TensorFlow version in retrain.py

jkfran commented 1 year ago

Hello, I am entirely new to TensorFlow, but I am trying to run the retrain script, and it looks like this file is not coded for TensorFlow 2.7.2, which is the version specified in the requirements.txt.

This is the error that I am getting:

Traceback (most recent call last):
  File "retrain.py", line 1062, in <module>
    tf.app.run(main=main, argv=[sys.argv[0]] + unparsed)
AttributeError: module 'tensorflow' has no attribute 'app'

I was able to update the script using tf_upgrade_v2 (https://www.tensorflow.org/guide/migrate/upgrade) and run it, but this is the error that I am getting after doing that:

Looking for images in 'moon'
Looking for images in 'mars'
Looking for images in 'jupiter'
Looking for images in 'spiral'
Looking for images in 'uranus'
Looking for images in 'venus'
Looking for images in 'neptune'
Looking for images in 'earth'
Looking for images in 'mercury'
Looking for images in 'saturn'
Looking for images in 'asteroids'
Looking for images in 'elliptical'
100 bottleneck files created.
200 bottleneck files created.
300 bottleneck files created.
400 bottleneck files created.
500 bottleneck files created.
600 bottleneck files created.
700 bottleneck files created.
800 bottleneck files created.
900 bottleneck files created.
Traceback (most recent call last):
  File "retrain.py", line 1062, in <module>
    tf.compat.v1.app.run(main=main, argv=[sys.argv[0]] + unparsed)
  File "/usr/local/lib/python3.8/dist-packages/tensorflow/python/platform/app.py", line 40, in run
    _run(main=main, argv=argv, flags_parser=_parse_flags_tolerate_undef)
  File "/usr/local/lib/python3.8/dist-packages/absl/app.py", line 312, in run
    _run_main(main, args)
  File "/usr/local/lib/python3.8/dist-packages/absl/app.py", line 258, in _run_main
    sys.exit(main(argv))
  File "retrain.py", line 812, in main
    final_tensor) = add_final_training_ops(len(image_lists.keys()),
  File "retrain.py", line 708, in add_final_training_ops
    bottleneck_input = tf.compat.v1.placeholder_with_default(
  File "/usr/local/lib/python3.8/dist-packages/tensorflow/python/ops/array_ops.py", line 3341, in placeholder_with_default
    return gen_array_ops.placeholder_with_default(input, shape, name)
  File "/usr/local/lib/python3.8/dist-packages/tensorflow/python/ops/gen_array_ops.py", line 7013, in placeholder_with_default
    return placeholder_with_default_eager_fallback(
  File "/usr/local/lib/python3.8/dist-packages/tensorflow/python/ops/gen_array_ops.py", line 7039, in placeholder_with_default_eager_fallback
    _result = _execute.execute(b"PlaceholderWithDefault", 1,
  File "/usr/local/lib/python3.8/dist-packages/tensorflow/python/eager/execute.py", line 72, in quick_execute
    raise e
  File "/usr/local/lib/python3.8/dist-packages/tensorflow/python/eager/execute.py", line 58, in quick_execute
    tensors = pywrap_tfe.TFE_Py_Execute(ctx._handle, device_name, op_name,
TypeError: Originated from a graph execution error.
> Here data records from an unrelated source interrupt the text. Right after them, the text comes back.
-- ==== Sys2Proof/Tests/Slice0.lean ====
section
/-! SUPPORT. Tests: each check of WellFormed refuses an ill-formed term; decoded words of the spec; states and operands that meet the
hypotheses of each statement. -/

namespace Sys2Proof.Tests

open Sys2Proof Machine

set_option Elab.async false

/-! ## Well-formedness: a term that each check refuses -/

/-- No token action, and the pops and pushes that the tests use. -/
def k0 : Tok := { tk := 0, peer := 0 }

theorem test_push_to_e : (Instr.nop { tk := 2, peer := 3 }).wellFormed = false := by decide
theorem test_exit_push : (Instr.exit { tk := 2, peer := 0 } 0).wellFormed = false := by decide
theorem test_hint_kind : (Instr.hint k0 5 0).wellFormed = false := by decide
theorem test_qx_form : (Instr.qx k0 1 0 3).wellFormed = false := by decide
theorem test_loop_end_zero : (Instr.loop k0 0 1 0).wellFormed = false := by decide
theorem test_loop_end_far : (Instr.loop k0 0 1 8192).wellFormed = false := by decide
theorem test_srn_unknown : (Instr.rdsr k0 1 0x006).wellFormed = false := by decide
theorem test_srn_read_only : (Instr.wrsr k0 1 0x000).wellFormed = false := by decide
theorem test_fence_kind : (Instr.fence k0 0 0 5).wellFormed = false := by decide
theorem test_fence_scope : (Instr.fence k0 0 7 0).wellFormed = false := by decide
theorem test_fencex_path : (Instr.fencex k0 0x80 0 0).wellFormed = false := by decide
theorem test_ld_inv_ord : (Instr.ld k0 1 2 0 2 3 0 1 1 0).wellFormed = false := by decide
theorem test_store_to_loft : (Instr.st k0 1 2 0 3 3 0 0 0).wellFormed = false := by decide
theorem test_stx_to_loft : (Instr.stx k0 1 2 3 0 3 3 0 0).wellFormed = false := by decide
theorem test_amo_op : (Instr.amo k0 1 2 3 10 1 0 0 0 0 2).wellFormed = false := by decide
theorem test_amo_compare_without_cas : (Instr.amo k0 1 2 3 0 1 0 0 0 4 2).wellFormed = false := by decide
theorem test_waitm_on_loft : (Instr.waitm k0 1 2 3 0 3 3 0 0).wellFormed = false := by decide
theorem test_stream_field_15 : (Instr.sset k0 0 15 (.reg 1)).wellFormed = false := by decide
theorem test_sget_field_15 : (Instr.sget k0 1 0 15).wellFormed = false := by decide
theorem test_amendment_code : (Instr.patchWord 0 0 24 0 []).wellFormed = false := by decide
theorem test_amendment_wide : (Instr.patchWord 0 0 10 0x11 []).wellFormed = false := by decide
theorem test_amendment_literal : (Instr.patchWord 0 0 62 10 [0x10]).wellFormed = false := by decide

/-! ## Decoding: the worked words of the spec (chapters 7 to 9, 11 to 16), and words written out by its layouts -/

theorem decode_nop : decodeWord 0x01C00000#32 [] = some (.nop { tk := 1, peer := 3 }, 1) := by decide
theorem decode_trap : decodeWord 0x00002001#32 [] = some (.trap k0 0x08, 1) := by decide
theorem decode_exit : decodeWord 0x00000003#32 [] = some (.exit k0 0, 1) := by decide
theorem decode_spin : decodeWord 0x0000000E#32 [] = some (.spin k0 0 0, 1) := by decide
theorem decode_qx : decodeWord 0x001AC411#32 [] = some (.qx k0 6 11 1, 1) := by decide
theorem decode_divu : decodeWord 0x04108C0E#32 [] = some (.divu k0 4 2 (.reg 3), 1) := by decide
theorem decode_add_pop_push : decodeWord 0x064C4800#32 [] = some (.add { tk := 2, peer := 1 } 3 1 (.reg 2), 1) := by decide
theorem decode_addi : decodeWord 0x080C0007#32 [] = some (.addi k0 3 0 7, 1) := by decide
theorem decode_slli : decodeWord 0x18048003#32 [] = some (.slli k0 1 2 3, 1) := by decide
theorem decode_srai : decodeWord 0x1804A03F#32 [] = some (.srai k0 1 2 63, 1) := by decide
theorem decode_shi_unused : decodeWord 0x1804B000#32 [] = none := by decide
theorem decode_cmp : decodeWord 0x20090100#32 [0xFFFFFFFF#32] = some (.cmp k0 1 4 (.lit32 0xFFFFFFFF#32) 0, 2) := by decide
theorem decode_cmpi : decodeWord 0x2401801F#32 [] = some (.cmpi k0 0 1 8 31, 1) := by decide
theorem decode_sel : decodeWord 0x28048E00#32 [] = some (.sel k0 1 2 3 4, 1) := by decide
theorem decode_vany : decodeWord 0x28048009#32 [] = some (.vany k0 1 2, 1) := by decide
theorem decode_pbt : decodeWord 0x2C37E802#32 [] = some (.pbtDisp k0 3 0x7E802, 1) := by decide
theorem decode_pbt_reg : decodeWord 0x2C0BC000#32 [] = some (.pbtReg k0 0 15, 1) := by decide
theorem decode_brt : decodeWord 0x30032000#32 [] = some (.brtCond k0 0 1 1 1 0, 1) := by decide
theorem decode_brt_link : decodeWord 0x3020B000#32 [] = some (.brtAlways k0 2 1 1, 1) := by decide
theorem decode_loop : decodeWord 0x34120020#32 [] = some (.loop k0 1 2 0x20, 1) := by decide
theorem decode_rdsr : decodeWord 0x38200002#32 [] = some (.rdsr k0 8 2, 1) := by decide
theorem decode_wrsr : decodeWord 0x3800E022#32 [] = some (.wrsr k0 3 0x22, 1) := by decide
theorem decode_fence : decodeWord 0x3C000192#32 [] = some (.fence k0 6 2 2, 1) := by decide
theorem decode_fencex : decodeWord 0x40004080#32 [] = some (.fencex k0 1 2 0, 1) := by decide
theorem decode_ld : decodeWord 0x44188EAA#32 [] = some (.ld k0 6 2 3 2 2 1 0 1 2, 1) := by decide
theorem decode_st : decodeWord 0x48174EC1#32 [] = some (.st k0 5 13 3 2 3 0 0 1, 1) := by decide
theorem decode_ldx : decodeWord 0x4C048C38#32 [] = some (.ldx k0 1 2 3 0 3 2 0 0, 1) := by decide
theorem decode_stx : decodeWord 0x50048C38#32 [] = some (.stx k0 1 2 3 0 3 2 0 0, 1) := by decide
theorem decode_amo : decodeWord 0x541C5A60#32 [0x2B9C0000#32] = some (.amo k0 7 1 6 9 1 2 5 3 3 2, 2) := by decide
theorem decode_waitm : decodeWord 0x58048C38#32 [] = some (.waitm k0 1 2 3 0 3 2 0 0, 1) := by decide
theorem decode_sldn : decodeWord 0x5C004104#32 [0x300#32] = some (.sldn k0 0 1 (.lit32 0x300#32), 2) := by decide
theorem decode_sld : decodeWord 0x5C0C0003#32 [] = some (.sld k0 3 0, 1) := by decide
theorem decode_srst : decodeWord 0x5C010008#32 [] = some (.srst k0 4, 1) := by decide
theorem decode_cpyq : decodeWord 0x60020004#32 [] = some (.cpyq k0 8 0, 1) := by decide
theorem decode_cpys : decodeWord 0x60010001#32 [] = some (.cpys k0 4, 1) := by decide
theorem decode_rclaim : decodeWord 0x64048101#32 [4#32] = some (.rclaim k0 1 2 (.lit32 4#32), 2) := by decide
theorem decode_barv : decodeWord 0x69810101#32 [3#32] = some (.barv { tk := 1, peer := 2 } 4 (.lit32 3#32), 2) := by decide
theorem decode_bwait : decodeWord 0x68191C04#32 [] = some (.bwait k0 6 4 (.reg 7), 1) := by decide
theorem decode_tclr : decodeWord 0x6C008003#32 [] = some (.tclr k0 2, 1) := by decide
theorem decode_tget : decodeWord 0x6C048002#32 [] = some (.tget k0 1 2, 1) := by decide
theorem decode_mkld : decodeWord 0x70010100#32 [3#32] = some (.mkld k0 0 4 (.lit32 3#32), 2) := by decide
theorem decode_mkev : decodeWord 0x70094001#32 [] = some (.mkev k0 2 5, 1) := by decide
theorem decode_mkel : decodeWord 0x7000A402#32 [] = some (.mkel k0 0 2 (.reg 9), 1) := by decide
theorem decode_mkct : decodeWord 0x700D8003#32 [] = some (.mkct k0 3 1 2 (.reg 0), 1) := by decide
theorem decode_kmio : decodeWord 0x74168002#32 [] = some (.kmioIn k0 1 1 1 2, 1) := by decide
theorem decode_thr : decodeWord 0x74080200#32 [0x8#32, 0x40800000#32] = some (.thr k0 2 0 (.lit64 0x4080000000000008#64), 3) := by decide
theorem decode_attq : decodeWord 0x74048003#32 [] = some (.attq k0 1 2, 1) := by decide
theorem decode_retired : decodeWord 0xBC000123#32 [] = some (.retiredConversion 0x123, 1) := by decide
theorem decode_patch : decodeWord 0xC08A000B#32 [] = some (.patchWord 0 2 10 0xB [], 1) := by decide
theorem decode_reserved_major : decodeWord 0x7C000000#32 [] = none := by decide
theorem decode_nonzero_zero_field : decodeWord 0x00000100#32 [] = none := by decide
theorem decode_lit_three : decodeWord 0x04110300#32 [0#32, 0#32] = none := by decide
/-- The record of slot 1 of the worked matrix example (chapter 11): KIND 0x85, MST. -/
theorem record_kind : (Template.ofBits (0x0000C000#32 ++ 0#32 ++ 0#32 ++ 0#32 ++ 0#32 ++ 0x00800000#32 ++ 0x00FFFF34#32 ++ 0x30006685#32)).kind = 0x85 := by
  decide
The graph execution error is detected at a node built at (most recent call last):
>>>  File retrain.py, line 1062, in <module>
>>>  File /usr/local/lib/python3.8/dist-packages/tensorflow/python/platform/app.py, line 40, in run
>>>  File /usr/local/lib/python3.8/dist-packages/absl/app.py, line 312, in run
>>>  File /usr/local/lib/python3.8/dist-packages/absl/app.py, line 258, in _run_main
>>>  File retrain.py, line 779, in main
>>>  File retrain.py, line 254, in create_inception_graph
>>>  File /usr/local/lib/python3.8/dist-packages/tensorflow/python/util/deprecation.py, line 552, in new_func
>>>  File /usr/local/lib/python3.8/dist-packages/tensorflow/python/framework/importer.py, line 407, in import_graph_def
>>>  File /usr/local/lib/python3.8/dist-packages/tensorflow/python/framework/importer.py, line 520, in _import_graph_def_internal
>>>  File /usr/local/lib/python3.8/dist-packages/tensorflow/python/framework/importer.py, line 251, in _ProcessNewOps
>>>  File /usr/local/lib/python3.8/dist-packages/tensorflow/python/framework/ops.py, line 3847, in _add_new_tf_operations
>>>  File /usr/local/lib/python3.8/dist-packages/tensorflow/python/framework/ops.py, line 3848, in <listcomp>
>>>  File /usr/local/lib/python3.8/dist-packages/tensorflow/python/framework/ops.py, line 3730, in _create_op_from_tf_operation
>>>  File /usr/local/lib/python3.8/dist-packages/tensorflow/python/framework/ops.py, line 2101, in __init__

Error detected in node 'pool_3/_reshape' defined at: File "retrain.py", line 254, in create_inception_graph

TypeError: tf.Graph captured an external symbolic tensor. The symbolic tensor 'pool_3/_reshape:0' created by node 'pool_3/_reshape' is captured by the tf.Graph being executed as an input. But a tf.Graph is not allowed to take symbolic tensors from another graph as its inputs. Make sure all captured inputs of the executing tf.Graph are not symbolic tensors. Use return values, explicit Python locals or TensorFlow collections to access it. Please see https://www.tensorflow.org/guide/function#all_outputs_of_a_tffunction_must_be_return_values for more information.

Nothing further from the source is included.